- Your instructions -
Where the records below show a line containing "def Status.complete (f", start copying; end with the line containing "One round from", and copy it too.
===
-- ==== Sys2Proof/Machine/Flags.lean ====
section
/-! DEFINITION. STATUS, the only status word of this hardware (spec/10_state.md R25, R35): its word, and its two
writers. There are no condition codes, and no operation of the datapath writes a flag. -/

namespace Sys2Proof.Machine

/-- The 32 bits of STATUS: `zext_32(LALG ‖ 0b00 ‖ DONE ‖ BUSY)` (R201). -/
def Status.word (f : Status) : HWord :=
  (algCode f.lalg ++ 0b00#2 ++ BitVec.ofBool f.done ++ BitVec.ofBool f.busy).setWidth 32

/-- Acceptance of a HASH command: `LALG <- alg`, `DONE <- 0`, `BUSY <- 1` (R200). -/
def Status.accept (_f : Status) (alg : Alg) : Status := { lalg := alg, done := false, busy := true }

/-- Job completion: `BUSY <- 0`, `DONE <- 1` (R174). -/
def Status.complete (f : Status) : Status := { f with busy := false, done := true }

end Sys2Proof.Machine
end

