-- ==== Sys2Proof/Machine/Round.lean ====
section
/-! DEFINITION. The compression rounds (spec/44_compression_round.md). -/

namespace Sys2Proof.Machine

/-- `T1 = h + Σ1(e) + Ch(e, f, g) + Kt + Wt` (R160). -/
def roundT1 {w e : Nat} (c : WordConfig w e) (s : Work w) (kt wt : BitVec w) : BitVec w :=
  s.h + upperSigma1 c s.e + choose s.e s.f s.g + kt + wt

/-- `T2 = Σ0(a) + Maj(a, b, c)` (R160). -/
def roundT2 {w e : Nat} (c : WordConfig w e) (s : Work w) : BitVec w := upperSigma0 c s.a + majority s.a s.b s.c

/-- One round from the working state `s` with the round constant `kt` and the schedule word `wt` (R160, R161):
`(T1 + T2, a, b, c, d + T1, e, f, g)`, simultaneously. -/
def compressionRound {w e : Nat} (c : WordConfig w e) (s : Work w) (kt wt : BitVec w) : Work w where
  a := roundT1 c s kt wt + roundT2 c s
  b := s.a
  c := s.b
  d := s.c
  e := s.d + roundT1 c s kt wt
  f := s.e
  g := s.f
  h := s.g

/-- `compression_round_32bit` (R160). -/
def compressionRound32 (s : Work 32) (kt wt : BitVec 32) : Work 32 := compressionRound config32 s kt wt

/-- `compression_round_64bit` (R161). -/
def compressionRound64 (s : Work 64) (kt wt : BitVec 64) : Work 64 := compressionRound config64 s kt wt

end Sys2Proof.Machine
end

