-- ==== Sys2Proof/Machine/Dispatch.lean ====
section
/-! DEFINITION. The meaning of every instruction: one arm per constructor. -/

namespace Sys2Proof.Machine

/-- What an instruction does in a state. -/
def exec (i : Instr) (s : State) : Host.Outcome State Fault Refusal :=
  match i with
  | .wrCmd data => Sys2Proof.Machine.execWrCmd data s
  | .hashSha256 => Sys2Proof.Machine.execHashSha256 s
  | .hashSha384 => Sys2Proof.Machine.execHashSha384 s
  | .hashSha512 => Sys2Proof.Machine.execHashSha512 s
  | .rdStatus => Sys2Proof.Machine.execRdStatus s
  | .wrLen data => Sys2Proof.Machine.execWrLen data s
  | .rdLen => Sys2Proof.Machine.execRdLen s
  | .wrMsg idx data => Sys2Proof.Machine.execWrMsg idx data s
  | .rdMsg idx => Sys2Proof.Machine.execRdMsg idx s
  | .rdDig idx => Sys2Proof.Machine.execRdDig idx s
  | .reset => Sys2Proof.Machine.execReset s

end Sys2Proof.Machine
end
===
- Solution -
def Status.complete (f : Status) : Status := { f with busy := false, done := true }

end Sys2Proof.Machine
end

-- ==== Sys2Proof/Machine/Round.lean ====
section
/-! DEFINITION. The compression rounds (spec/44_compression_round.md). -/

namespace Sys2Proof.Machine

/-- `T1 = h + Σ1(e) + Ch(e, f, g) + Kt + Wt` (R160). -/
def roundT1 {w e : Nat} (c : WordConfig w e) (s : Work w) (kt wt : BitVec w) : BitVec w :=
  s.h + upperSigma1 c s.e + choose s.e s.f s.g + kt + wt

/-- `T2 = Σ0(a) + Maj(a, b, c)` (R160). -/
def roundT2 {w e : Nat} (c : WordConfig w e) (s : Work w) : BitVec w := upperSigma0 c s.a + majority s.a s.b s.c

/-- One round from the working state `s` with the round constant `kt` and the schedule word `wt` (R160, R161):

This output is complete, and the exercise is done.